Sunday, August 15, 2010

Trading Limitation, My Important Discovery

As a day trader, it's very necessary not to just have a max daily loss limit, but also a Number Of Trade. I realized this very important thing this week.
I suggested that profit target per trade the same or bigger than max daily losses.

Example :
- 5 trades per day with $100 Stop Loss per trade = $500 max losses per day
- Every trade Profit target = $500 with Trailing Stop at Break Even
- If $500 on 1 trade achieved, then the next trade is lowering the target. Assumed that today's big move already happened.

a. Now, if I made $500 on first trade, then the worst day for today will be plus $100
(1 trade = +$500, 4 trade losses = -$400).
b. If all my 5 trades = loss, my losses will be $500.
c. If I can get $500 on first trade, $300 on second trade, then the worst could happen today will be $500 profit.

This is exactly what I was looking for (Thanks to MBAGearHead for showing his trade management :) ) Now all af you may think that Risk Reward Ratio 5:1 is crazy but it's reasonable if applying like this:
20% winning ratio of 5:1 RR ratio (Primary Profit Target)
30% winning ratio of 3:1 RR ratio (Trail To $100 Profit Target Minimum)
50% winning ratio of 2:1 RR ratio (Trail to Break Even)
Then this is what'll happened
20% of the time I'll reach $500
30% of the time I'll reach $100
50% of the time I'll reach $0
50% of the time I'll losed -$100

In 100 trades, it will be like this:
10 times x $500 = $5000
15 times x $100 = $1500
25 times x $0 = $0
50 times x-$100 =-$5000
Total = $1500 profit in 100 trades

It's lesser than just taking ever 2:1 Profit Taking which can profit $5000, but market is not a fixed job income. You may want profit as high as it can when there's opportunity and loss as low as it can when there's quiet market.

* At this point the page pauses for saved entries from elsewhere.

-- ==== Sys2Proof/Machine/DigitEncoder.lean ====
section
/-! DEFINITION. The digit encoder (41_digit_encoder.md): ENCODE and BLANK. Both are pure as sub-steps and
write only `r.res` as commands (R105). -/

namespace Sys2Proof.Machine

/-- ENCODE (R100): `r.res <- zext_32(ENC(d))`. -/
def execEncode (d : BitVec 4) (s : State) : Host.Outcome State Fault Refusal :=
  ifAdmitted (.encode d) s fun s => s.setRes ((enc s.cfg d).setWidth 32)

/-- BLANK (R103): `r.res <- 0x000000FF`. -/
def execBlank (s : State) : Host.Outcome State Fault Refusal :=
  ifAdmitted .blank s fun s => s.setRes (blankPat.setWidth 32)

end Sys2Proof.Machine
end

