/-- Each row of the admission table, and commands that match none. -/
theorem witness_AdmissionTable :
    refusalReason .reset sBad = some .config ∧
    refusalReason (.sw 1024#12) s1 = some .rsvEncoding ∧
    refusalReason .nop (State.powerOn tp1Zero false false 0#12) = some .notReset ∧
    refusalReason .levelsvc s1 = some .wrongMode ∧
    refusalReason (.irq 5#12) s2 = some .wrongMode ∧
    refusalReason (.irq 16#12) { s1 with p := { s1.p with ie := false } } = some .irqDisabled ∧
    refusalReason (.irq 16#12) s1 = some .irqNotPending ∧
    refusalReason (.irq 17#12) s1 = some .irqNotPending ∧
    refusalReason (.irq 16#12) s1.withTimeout = none ∧
    refusalReason (.irq 17#12) (s1.withCapture false) = none ∧
    refusalReason (.irq 5#12) s1 = none ∧
    refusalReason (.line true) (State.powerOn tp1Zero false false 0#12) = none ∧
    refusalReason .poll s2 = none := by decide
theorem witness_RefusalMarkPersists :
    refusalReason .poll s1 = some .wrongMode ∧ (∃ t, step (s1.withCommands [0xD000#16]) = .next t) ∧
      (s1.refuse 0xD000#16 .wrongMode).refusalMark = true := ⟨by decide, ⟨_, rfl⟩, by decide⟩
theorem witness_EveryStepKeepsInvariant : ∃ s t, Inv s ∧ step s = .next t := ⟨_, _, s2_inv, rfl⟩
theorem witness_InvariantHoldsAtStart :
    (Config.tp3 { hr := 99, min := 59, sec := 59 }).wellFormed = true ∧
      fitsSwitches 10 1023#12 = true := by decide
theorem witness_ConfigurationIsFixed :
    (∃ t, step (s1.withCommands [0x3000#16]) = .next t) ∧ ∃ t, exec .reset s1 = .next t :=
  ⟨⟨_, rfl⟩, _, rfl⟩
theorem witness_OnlyResetWritesControlFields :
    Instr.render ≠ .reset ∧ ∃ t, exec .render s1 = .next t := ⟨by decide, _, rfl⟩
theorem witness_BootedOnceReset :
    (∃ t, step (s1.withCommands [0x3000#16]) = .next t) ∧ s1.r.booted = true ∧
      ∃ t, step ((State.powerOn tp1Zero false false 0#12).withCommands [0xF000#16]) = .next t ∧
        t.r.booted = true := ⟨⟨_, rfl⟩, by decide, _, rfl, by decide⟩
theorem witness_BootedOnceReset_commands :
    tp1Zero.wellFormed = true ∧ (∃ t, exec .advance s1 = .next t) ∧
      ∃ t, exec .reset (State.powerOn tp1Zero false false 0#12) = .next t ∧ t.r.booted = true :=
  ⟨by decide, ⟨_, rfl⟩, _, rfl, by decide⟩

theorem witness_EncodeShowsPattern : s1.cfg.wellFormed = true ∧ s1.r.booted = true := by decide
theorem witness_BlankShowsAllOff : s2.cfg.wellFormed = true ∧ s2.r.booted = true := by decide
theorem witness_AdvanceCascades : s4.cfg.wellFormed = true ∧ s4.r.booted = true := by decide
theorem witness_AdvanceCountingLaw :
    s3.cfg.wellFormed = true ∧ s3.r.booted = true ∧ TimeInRange s3 ∧ s3.cfg.variant = .hms :=
  ⟨by decide, by decide, s3_inRange, by decide⟩
theorem witness_SetfWritesOneUnit : s3.cfg.wellFormed = true ∧ s3.r.booted = true := by decide
theorem witness_DecompShowsDigits : s2.cfg.wellFormed = true ∧ s2.r.booted = true ∧ TimeInRange s2 :=
  ⟨by decide, by decide, s2_inRange⟩
theorem witness_PackedViewIsDecimal : TimeInRange s2 ∧ s2.cfg.variant = .ms := ⟨s2_inRange, by decide⟩
theorem witness_TickDivides : ∃ s : State, s.cfg.wellFormed = true ∧ s.r.booted = true :=
  ⟨s1.withTick 9, by decide⟩
theorem witness_TickCountingLaw : ∃ s : State, s.cfg.wellFormed = true ∧ s.r.booted = true ∧
    s.r.tick.toNat < s.cfg.divisor ∧ 1 ≤ 17 := ⟨s1.withTick 9, by decide⟩
theorem witness_RenderShowsTime :
    s1.cfg.wellFormed = true ∧ s1.r.booted = true ∧ SlotsSized s1 := ⟨by decide, by decide, rfl⟩
theorem witness_RenderIsIdempotent : s1.cfg.wellFormed = true ∧ s1.r.booted = true ∧
    SlotsSized s1 ∧ SlotsSized (s1.withTick 3) ∧ (∃ t, exec .render s1 = .next t) ∧
    (s1.withTick 3).cfg = s1.cfg ∧ (s1.withTick 3).r.sec = s1.r.sec ∧
    ∃ t, exec .render (s1.withTick 3) = .next t :=
  ⟨by decide, by decide, rfl, rfl, ⟨_, rfl⟩, rfl, rfl, _, rfl⟩
theorem witness_RenderUsesDigitTableOnly :
    s2.cfg.wellFormed = true ∧ s2.r.booted = true ∧ TimeInRange s2 ∧ SlotsSized s2 :=
  ⟨by decide, by decide, s2_inRange, rfl⟩
theorem witness_WslotWritesOneSlot :
    s1.cfg.wellFormed = true ∧ s1.r.booted = true ∧ SlotsSized s1 := ⟨by decide, by decide, rfl⟩
theorem witness_ObservedSlots : s1.cfg.wellFormed = true ∧
    ∃ t u, exec .reset s1 = .next t ∧ exec .render t = .next u := ⟨by decide, _, _, rfl, rfl⟩
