-- ==== Sys2Proof/Machine/Engine.lean ====
section
/-! DEFINITION. The command engine: taking and discarding COMMAND writes, the start of a data phase, the end of
a command (R127 to R130, R141), and the initialisation that the two resets begin (R138, R140). -/

namespace Sys2Proof.Machine

/-- The window changed by a function. -/
def State.modWin (s : State) (f : Window → Window) : State := { s with win := f s.win }

/-- The engine set to a state. -/
def State.setEngine (s : State) (e : Engine) : State := s.modWin fun w => { w with engine := e }

/-- A command is taken in IDLE: ERROR becomes OK, OVERRUN is cleared, and PARAM0 to PARAM3 are copied for
the command's use (R128). BUSY and the engine state follow from what the command does in the same event. -/
def State.take (s : State) : State :=
  s.modWin fun w => { w with error := .ok, overrun := false, taken := w.params }

/-- A command ends with a code and its results: IDLE, ERROR, the RESULT registers, CMD_DONE (R129). -/
def State.endCommand (s : State) (code : Code) (r : Words4) : State :=
  s.modWin fun w => { w with engine := .idle, error := code, results := r, cmdDone := true }

/-- A command ends with a code that gives no results (R135). -/
def State.endPlain (s : State) (code : Code) : State := s.endCommand code Words4.zero

/-- A data phase begins: XREQ and DATA_REQ (R130). -/
def State.beginPhase (s : State) (e : Engine) : State :=
  s.modWin fun w => { w with engine := e, dataReq := true }

/-- A COMMAND write of a code other than ABORT (R128): taken in IDLE, discarded with OVERRUN otherwise, and
ignored while a hard reset is applied (R140). `run` is what the command does once taken. -/
def State.commandWrite (s : State) (run : State → State) : State :=
  if s.win.resetApplied then s
  else match s.win.engine with
    | .idle => run s.take
    | .initialising | .executingSend _ | .executingClear _ | .writePhase _ _ | .readPhase _ =>
      s.modWin fun w => { w with overrun := true }

/-! ## Resets -/

/-- Every part of the device at its hard-reset values (R32, R50, R74, R98, R124, R140, R173, R174), but for
two things that are no such part: the bytes of the cells, which a cell that leaves a chain keeps (R15,
notes/assumptions/2.md), and the commands that wait. No rule gives the data bus a word after a reset: that it is 0
again is the model's choice (notes/assumptions/9.md), as are the other words of notes/assumptions/13.md. -/
def State.hardResetValues (s : State) : State :=
  { State.reset with cells := s.cells, pending := s.pending }

/-- A soft reset (R138): as a hard reset, but for the table's contents, the pool settings, the output settings,
IRQ_ENABLE and the master enable. LINK_FAULTS is 0 afterwards by R174 and R138, though R124 says that it does not
change at a soft reset: the model reads R124 as counting no fault there (notes/assumptions/22.md). That the data bus is
0 again is the model's choice too (notes/assumptions/9.md). -/
def State.softResetValues (s : State) : State :=
  let keepOut (o : Output) : Output := { Output.reset with yieldCount := o.yieldCount }
  let keepLink (o : LinkOutput) : LinkOutput :=
    { o with queueState := .closed, holdTimer := .stopped, stallTimer := .stopped }
  let r := s.hardResetValues
  { r with
    pool := { r.pool with
      floor := s.pool.floor, advance := s.pool.advance, holdLimit := s.pool.holdLimit }
    table := s.table
    outs := ⟨keepOut s.outs.p0, keepOut s.outs.p1, keepOut s.outs.p2, keepOut s.outs.p3,
      keepOut s.outs.p4, keepOut s.outs.p5, keepOut s.outs.p6⟩
    linkOuts := ⟨keepLink s.linkOuts.l1, keepLink s.linkOuts.l2, keepLink s.linkOuts.l3,
      keepLink s.linkOuts.l4, keepLink s.linkOuts.l5, keepLink s.linkOuts.l6⟩
    win := { r.win with irqEnable := s.win.irqEnable, masterEnable := s.win.masterEnable } }

/-- A word written to CONTROL (R138): bit 15 is the soft reset request, bit 0 the master enable (R180). The
write is ignored while a hard reset is applied (R140). -/
def State.controlWrite (s : State) (word : Word) : State :=
  if s.win.resetApplied then s
  else if word.getLsbD 15 then s.softResetValues
  else s.modWin fun w => { w with masterEnable := word.getLsbD 0 }

end Sys2Proof.Machine
end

Oh and by the way, it's already worth 15 points TF per month. That's very good business plan I must say.

If some of you suggest taking the 2:1 ratio, that's not gonna happen. Market is unique. Profit used for windshileding the bad day. On a good day, you may want profit as high as it can. In a bad day you may want losses as low as it can. That's how the trade is. You can't expect small profit every day. Unless you want a big loss that wipe out 2 weeks worth of trading in 2 days, suit yourself :)

2 comments:

  1. That's a very good probability calculation, thank you for sharing....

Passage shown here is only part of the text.